Start of THE DATA

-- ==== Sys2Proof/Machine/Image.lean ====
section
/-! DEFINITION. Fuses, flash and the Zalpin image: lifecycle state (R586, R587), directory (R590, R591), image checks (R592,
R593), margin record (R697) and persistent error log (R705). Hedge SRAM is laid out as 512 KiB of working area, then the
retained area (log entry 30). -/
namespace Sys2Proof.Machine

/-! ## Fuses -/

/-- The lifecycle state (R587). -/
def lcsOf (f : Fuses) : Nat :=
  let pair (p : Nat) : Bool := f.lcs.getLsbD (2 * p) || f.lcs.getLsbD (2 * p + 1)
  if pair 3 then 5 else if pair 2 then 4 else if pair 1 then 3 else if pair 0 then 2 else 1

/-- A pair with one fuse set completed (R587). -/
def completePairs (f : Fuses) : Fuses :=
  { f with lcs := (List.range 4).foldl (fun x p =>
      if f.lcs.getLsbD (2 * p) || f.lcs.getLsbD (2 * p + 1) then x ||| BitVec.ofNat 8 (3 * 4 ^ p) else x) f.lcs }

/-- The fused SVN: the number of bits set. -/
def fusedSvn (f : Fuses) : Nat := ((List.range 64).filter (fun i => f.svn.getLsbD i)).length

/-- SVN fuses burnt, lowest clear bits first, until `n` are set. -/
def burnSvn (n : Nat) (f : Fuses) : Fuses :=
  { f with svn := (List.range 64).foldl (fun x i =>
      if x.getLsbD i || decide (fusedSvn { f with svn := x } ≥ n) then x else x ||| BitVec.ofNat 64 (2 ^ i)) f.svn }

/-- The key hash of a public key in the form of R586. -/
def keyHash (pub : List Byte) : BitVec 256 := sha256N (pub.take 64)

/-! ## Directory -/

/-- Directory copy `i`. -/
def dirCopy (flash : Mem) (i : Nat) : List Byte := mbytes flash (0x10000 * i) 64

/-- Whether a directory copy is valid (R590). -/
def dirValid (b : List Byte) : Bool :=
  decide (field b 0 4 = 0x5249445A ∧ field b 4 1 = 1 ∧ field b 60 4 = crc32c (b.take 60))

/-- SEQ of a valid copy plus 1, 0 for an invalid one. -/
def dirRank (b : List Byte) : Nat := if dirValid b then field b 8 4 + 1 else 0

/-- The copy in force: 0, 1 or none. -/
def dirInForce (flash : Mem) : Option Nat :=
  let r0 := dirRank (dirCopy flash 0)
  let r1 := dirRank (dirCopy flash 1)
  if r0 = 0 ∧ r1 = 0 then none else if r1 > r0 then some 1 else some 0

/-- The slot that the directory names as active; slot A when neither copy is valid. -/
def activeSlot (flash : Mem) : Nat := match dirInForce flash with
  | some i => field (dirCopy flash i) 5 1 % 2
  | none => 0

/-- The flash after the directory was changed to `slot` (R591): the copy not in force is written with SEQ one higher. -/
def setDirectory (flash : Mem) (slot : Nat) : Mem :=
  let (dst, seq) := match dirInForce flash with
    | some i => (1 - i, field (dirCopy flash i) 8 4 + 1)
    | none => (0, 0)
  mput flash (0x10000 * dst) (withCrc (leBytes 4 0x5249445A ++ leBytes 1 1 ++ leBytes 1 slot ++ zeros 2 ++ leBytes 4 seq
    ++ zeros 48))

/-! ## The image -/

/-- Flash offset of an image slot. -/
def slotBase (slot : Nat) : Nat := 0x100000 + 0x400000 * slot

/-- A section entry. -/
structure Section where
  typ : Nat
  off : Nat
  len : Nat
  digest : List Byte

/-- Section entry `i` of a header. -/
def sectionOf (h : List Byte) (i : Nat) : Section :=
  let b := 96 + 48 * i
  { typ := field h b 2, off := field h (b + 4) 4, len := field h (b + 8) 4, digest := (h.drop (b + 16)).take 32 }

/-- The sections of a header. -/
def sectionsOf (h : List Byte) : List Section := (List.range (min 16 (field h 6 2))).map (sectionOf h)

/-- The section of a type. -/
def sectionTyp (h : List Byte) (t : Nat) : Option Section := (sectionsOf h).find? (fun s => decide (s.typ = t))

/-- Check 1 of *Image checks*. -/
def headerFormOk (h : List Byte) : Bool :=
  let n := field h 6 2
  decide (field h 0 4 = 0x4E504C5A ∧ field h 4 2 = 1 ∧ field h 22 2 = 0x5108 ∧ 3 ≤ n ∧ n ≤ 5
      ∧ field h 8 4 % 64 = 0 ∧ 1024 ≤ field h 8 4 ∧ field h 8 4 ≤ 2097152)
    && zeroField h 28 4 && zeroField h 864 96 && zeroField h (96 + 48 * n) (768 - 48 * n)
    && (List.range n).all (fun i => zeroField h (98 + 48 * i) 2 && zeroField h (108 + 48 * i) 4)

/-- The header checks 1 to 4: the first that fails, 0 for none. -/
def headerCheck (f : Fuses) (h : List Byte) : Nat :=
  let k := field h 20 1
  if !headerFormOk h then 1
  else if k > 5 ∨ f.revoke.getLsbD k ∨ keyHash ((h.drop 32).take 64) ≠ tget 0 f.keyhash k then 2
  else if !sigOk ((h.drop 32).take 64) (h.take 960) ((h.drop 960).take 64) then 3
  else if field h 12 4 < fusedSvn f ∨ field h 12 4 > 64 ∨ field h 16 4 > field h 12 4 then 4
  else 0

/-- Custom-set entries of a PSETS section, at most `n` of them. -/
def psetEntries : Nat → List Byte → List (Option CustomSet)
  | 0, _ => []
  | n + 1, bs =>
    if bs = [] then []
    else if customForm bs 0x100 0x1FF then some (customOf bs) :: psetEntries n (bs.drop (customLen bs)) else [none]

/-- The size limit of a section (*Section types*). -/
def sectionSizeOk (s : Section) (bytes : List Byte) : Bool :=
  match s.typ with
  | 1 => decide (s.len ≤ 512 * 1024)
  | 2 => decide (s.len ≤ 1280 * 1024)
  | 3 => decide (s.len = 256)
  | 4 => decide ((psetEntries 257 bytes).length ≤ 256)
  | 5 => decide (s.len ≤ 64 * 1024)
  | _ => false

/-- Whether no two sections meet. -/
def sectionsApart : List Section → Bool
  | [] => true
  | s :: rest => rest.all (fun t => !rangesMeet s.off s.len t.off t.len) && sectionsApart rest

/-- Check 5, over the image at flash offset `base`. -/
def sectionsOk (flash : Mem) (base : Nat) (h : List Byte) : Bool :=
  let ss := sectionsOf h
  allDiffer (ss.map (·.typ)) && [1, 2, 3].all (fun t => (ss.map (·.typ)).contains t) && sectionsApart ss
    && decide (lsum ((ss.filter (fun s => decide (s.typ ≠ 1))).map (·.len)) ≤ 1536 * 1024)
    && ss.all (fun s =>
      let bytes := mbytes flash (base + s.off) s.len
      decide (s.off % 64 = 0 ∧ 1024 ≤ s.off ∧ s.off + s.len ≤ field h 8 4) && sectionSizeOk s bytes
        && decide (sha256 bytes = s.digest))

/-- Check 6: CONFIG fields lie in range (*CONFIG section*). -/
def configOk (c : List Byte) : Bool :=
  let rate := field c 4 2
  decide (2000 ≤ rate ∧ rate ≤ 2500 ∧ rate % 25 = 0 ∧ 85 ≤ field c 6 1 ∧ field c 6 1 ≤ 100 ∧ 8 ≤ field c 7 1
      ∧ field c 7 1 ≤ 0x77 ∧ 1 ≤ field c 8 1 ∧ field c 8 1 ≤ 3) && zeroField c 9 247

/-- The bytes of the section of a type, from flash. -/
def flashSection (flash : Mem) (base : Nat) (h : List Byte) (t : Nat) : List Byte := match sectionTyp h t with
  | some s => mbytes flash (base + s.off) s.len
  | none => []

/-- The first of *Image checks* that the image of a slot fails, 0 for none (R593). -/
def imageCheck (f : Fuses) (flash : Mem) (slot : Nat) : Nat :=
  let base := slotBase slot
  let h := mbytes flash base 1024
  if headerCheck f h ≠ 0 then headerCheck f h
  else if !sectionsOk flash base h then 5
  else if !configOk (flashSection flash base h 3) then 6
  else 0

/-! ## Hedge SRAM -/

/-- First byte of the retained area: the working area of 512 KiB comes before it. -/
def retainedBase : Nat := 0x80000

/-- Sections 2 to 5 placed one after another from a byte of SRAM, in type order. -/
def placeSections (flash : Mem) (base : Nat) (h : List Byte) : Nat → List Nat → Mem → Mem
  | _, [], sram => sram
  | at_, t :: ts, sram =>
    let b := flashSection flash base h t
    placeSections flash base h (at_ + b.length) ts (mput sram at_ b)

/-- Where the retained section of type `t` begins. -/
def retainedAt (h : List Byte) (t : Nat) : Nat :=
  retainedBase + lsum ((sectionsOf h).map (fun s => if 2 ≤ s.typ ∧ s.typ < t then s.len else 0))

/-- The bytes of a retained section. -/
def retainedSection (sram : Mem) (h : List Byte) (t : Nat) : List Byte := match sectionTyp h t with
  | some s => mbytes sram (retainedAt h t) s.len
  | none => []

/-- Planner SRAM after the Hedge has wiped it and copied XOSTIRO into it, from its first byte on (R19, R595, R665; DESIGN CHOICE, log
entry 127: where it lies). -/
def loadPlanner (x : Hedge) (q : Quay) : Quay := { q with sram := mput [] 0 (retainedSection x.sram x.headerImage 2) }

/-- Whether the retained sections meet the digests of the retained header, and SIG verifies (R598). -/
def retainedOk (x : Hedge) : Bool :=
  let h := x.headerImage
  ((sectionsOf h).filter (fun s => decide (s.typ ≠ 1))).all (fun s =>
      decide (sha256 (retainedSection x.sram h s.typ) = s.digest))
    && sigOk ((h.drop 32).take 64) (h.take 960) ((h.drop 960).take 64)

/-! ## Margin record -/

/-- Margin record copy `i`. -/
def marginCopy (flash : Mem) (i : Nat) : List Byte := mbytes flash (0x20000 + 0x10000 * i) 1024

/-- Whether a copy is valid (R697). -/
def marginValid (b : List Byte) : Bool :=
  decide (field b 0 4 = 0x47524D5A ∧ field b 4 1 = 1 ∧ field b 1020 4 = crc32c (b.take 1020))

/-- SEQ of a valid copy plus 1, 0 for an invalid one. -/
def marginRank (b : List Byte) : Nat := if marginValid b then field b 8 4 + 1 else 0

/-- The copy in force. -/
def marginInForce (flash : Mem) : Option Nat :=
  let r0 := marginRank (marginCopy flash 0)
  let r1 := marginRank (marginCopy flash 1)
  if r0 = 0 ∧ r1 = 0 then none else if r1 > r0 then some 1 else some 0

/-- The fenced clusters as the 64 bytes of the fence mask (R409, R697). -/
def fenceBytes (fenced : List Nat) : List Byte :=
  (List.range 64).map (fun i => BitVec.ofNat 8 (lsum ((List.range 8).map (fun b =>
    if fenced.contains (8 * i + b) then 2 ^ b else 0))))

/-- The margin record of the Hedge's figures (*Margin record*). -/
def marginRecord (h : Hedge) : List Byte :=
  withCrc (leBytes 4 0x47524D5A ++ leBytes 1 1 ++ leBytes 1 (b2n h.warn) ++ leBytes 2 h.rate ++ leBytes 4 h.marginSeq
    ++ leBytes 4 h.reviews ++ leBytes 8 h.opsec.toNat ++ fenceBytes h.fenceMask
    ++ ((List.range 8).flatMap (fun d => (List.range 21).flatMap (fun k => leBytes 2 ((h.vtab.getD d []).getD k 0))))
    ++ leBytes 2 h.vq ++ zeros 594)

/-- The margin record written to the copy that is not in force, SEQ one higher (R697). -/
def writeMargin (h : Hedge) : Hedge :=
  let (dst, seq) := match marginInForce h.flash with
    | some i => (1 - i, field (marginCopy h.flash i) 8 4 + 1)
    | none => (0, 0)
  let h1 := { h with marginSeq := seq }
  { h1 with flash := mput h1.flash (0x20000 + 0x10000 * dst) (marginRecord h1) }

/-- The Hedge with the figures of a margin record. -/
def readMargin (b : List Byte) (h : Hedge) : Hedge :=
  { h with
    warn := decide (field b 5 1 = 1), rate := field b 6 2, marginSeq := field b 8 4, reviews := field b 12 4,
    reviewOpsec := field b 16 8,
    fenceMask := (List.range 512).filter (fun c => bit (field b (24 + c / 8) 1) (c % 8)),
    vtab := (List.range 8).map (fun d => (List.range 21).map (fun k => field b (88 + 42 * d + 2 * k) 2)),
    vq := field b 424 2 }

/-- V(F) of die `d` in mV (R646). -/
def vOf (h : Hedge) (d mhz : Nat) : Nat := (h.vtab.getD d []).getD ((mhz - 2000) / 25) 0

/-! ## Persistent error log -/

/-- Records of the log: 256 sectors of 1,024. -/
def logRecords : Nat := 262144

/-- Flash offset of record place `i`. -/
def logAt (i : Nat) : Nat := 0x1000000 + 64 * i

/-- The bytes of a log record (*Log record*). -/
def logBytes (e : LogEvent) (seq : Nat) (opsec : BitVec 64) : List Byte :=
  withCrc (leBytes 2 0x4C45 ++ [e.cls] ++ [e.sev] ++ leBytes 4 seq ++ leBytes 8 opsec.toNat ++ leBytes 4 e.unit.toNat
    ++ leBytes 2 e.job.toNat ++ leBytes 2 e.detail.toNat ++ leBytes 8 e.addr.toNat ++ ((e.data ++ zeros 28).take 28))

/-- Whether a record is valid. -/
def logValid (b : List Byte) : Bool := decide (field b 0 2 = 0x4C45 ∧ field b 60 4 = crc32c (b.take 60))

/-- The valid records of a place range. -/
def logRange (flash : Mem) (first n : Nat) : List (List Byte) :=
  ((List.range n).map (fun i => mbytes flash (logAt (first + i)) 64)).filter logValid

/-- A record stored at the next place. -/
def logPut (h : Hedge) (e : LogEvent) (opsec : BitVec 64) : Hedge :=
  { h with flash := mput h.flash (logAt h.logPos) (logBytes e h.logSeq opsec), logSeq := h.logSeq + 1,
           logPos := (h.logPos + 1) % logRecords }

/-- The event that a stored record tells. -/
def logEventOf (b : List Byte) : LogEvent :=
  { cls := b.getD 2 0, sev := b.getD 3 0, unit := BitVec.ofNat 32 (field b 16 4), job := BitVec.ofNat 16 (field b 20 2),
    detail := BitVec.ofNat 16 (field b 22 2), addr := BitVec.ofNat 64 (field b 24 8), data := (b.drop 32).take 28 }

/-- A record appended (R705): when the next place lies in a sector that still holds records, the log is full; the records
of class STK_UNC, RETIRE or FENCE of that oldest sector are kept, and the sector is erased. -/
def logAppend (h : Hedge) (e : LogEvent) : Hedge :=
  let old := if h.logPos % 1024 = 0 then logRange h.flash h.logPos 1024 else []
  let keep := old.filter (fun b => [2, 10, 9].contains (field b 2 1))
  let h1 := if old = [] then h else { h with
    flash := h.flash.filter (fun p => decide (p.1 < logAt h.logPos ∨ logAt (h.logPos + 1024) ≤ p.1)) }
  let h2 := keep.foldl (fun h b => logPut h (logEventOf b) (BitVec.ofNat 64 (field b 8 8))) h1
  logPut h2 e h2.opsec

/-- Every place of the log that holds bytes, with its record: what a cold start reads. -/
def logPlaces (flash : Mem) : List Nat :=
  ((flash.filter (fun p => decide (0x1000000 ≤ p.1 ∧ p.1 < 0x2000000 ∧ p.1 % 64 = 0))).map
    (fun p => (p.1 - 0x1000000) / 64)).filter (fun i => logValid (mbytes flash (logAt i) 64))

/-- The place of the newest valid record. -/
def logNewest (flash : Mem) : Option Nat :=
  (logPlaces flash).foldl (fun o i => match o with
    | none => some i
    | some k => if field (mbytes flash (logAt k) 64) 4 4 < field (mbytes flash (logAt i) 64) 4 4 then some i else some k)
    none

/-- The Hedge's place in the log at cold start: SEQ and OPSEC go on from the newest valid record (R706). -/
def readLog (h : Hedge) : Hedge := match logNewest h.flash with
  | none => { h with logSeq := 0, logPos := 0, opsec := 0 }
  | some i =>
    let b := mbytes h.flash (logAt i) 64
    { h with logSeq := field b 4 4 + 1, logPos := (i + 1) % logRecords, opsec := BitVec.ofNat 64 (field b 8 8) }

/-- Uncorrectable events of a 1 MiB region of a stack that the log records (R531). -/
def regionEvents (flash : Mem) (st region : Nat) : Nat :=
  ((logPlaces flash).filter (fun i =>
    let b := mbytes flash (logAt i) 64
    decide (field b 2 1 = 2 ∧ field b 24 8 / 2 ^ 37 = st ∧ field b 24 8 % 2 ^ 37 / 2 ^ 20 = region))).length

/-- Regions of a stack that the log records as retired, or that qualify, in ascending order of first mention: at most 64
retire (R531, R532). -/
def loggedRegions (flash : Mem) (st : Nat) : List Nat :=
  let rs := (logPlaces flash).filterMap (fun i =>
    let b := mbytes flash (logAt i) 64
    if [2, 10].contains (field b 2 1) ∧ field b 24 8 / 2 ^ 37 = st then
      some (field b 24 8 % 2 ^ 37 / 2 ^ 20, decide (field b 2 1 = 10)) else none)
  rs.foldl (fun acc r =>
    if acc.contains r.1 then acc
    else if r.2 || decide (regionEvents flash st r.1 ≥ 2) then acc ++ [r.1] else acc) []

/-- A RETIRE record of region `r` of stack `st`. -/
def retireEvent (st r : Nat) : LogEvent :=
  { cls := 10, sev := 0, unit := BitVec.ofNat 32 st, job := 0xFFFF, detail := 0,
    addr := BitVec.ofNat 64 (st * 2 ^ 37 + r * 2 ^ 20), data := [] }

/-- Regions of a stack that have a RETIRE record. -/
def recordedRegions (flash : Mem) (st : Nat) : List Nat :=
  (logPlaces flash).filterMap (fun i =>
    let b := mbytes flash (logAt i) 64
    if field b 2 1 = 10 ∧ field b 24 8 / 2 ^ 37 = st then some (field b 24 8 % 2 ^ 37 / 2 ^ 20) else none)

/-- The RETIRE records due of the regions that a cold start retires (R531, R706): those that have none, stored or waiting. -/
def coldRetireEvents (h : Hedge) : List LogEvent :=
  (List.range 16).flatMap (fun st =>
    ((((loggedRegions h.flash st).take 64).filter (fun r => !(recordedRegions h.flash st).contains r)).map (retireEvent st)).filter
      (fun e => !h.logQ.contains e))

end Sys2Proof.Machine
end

End of THE DATA

§ **ABOUT THIS EXERCISE**:
Reproduce verbatim the range of lines that opens the records and closes with the line containing "R593), margin record". Omit everything after it.

§ **TASK ANSWER**:
-- ==== Sys2Proof/Machine/Image.lean ====
section
/-! DEFINITION. Fuses, flash and the Zalpin image: lifecycle state (R586, R587), directory (R590, R591), image checks (R592,
R593), margin record (R697) and persistent error log (R705). Hedge SRAM is laid out as 512 KiB of working area, then the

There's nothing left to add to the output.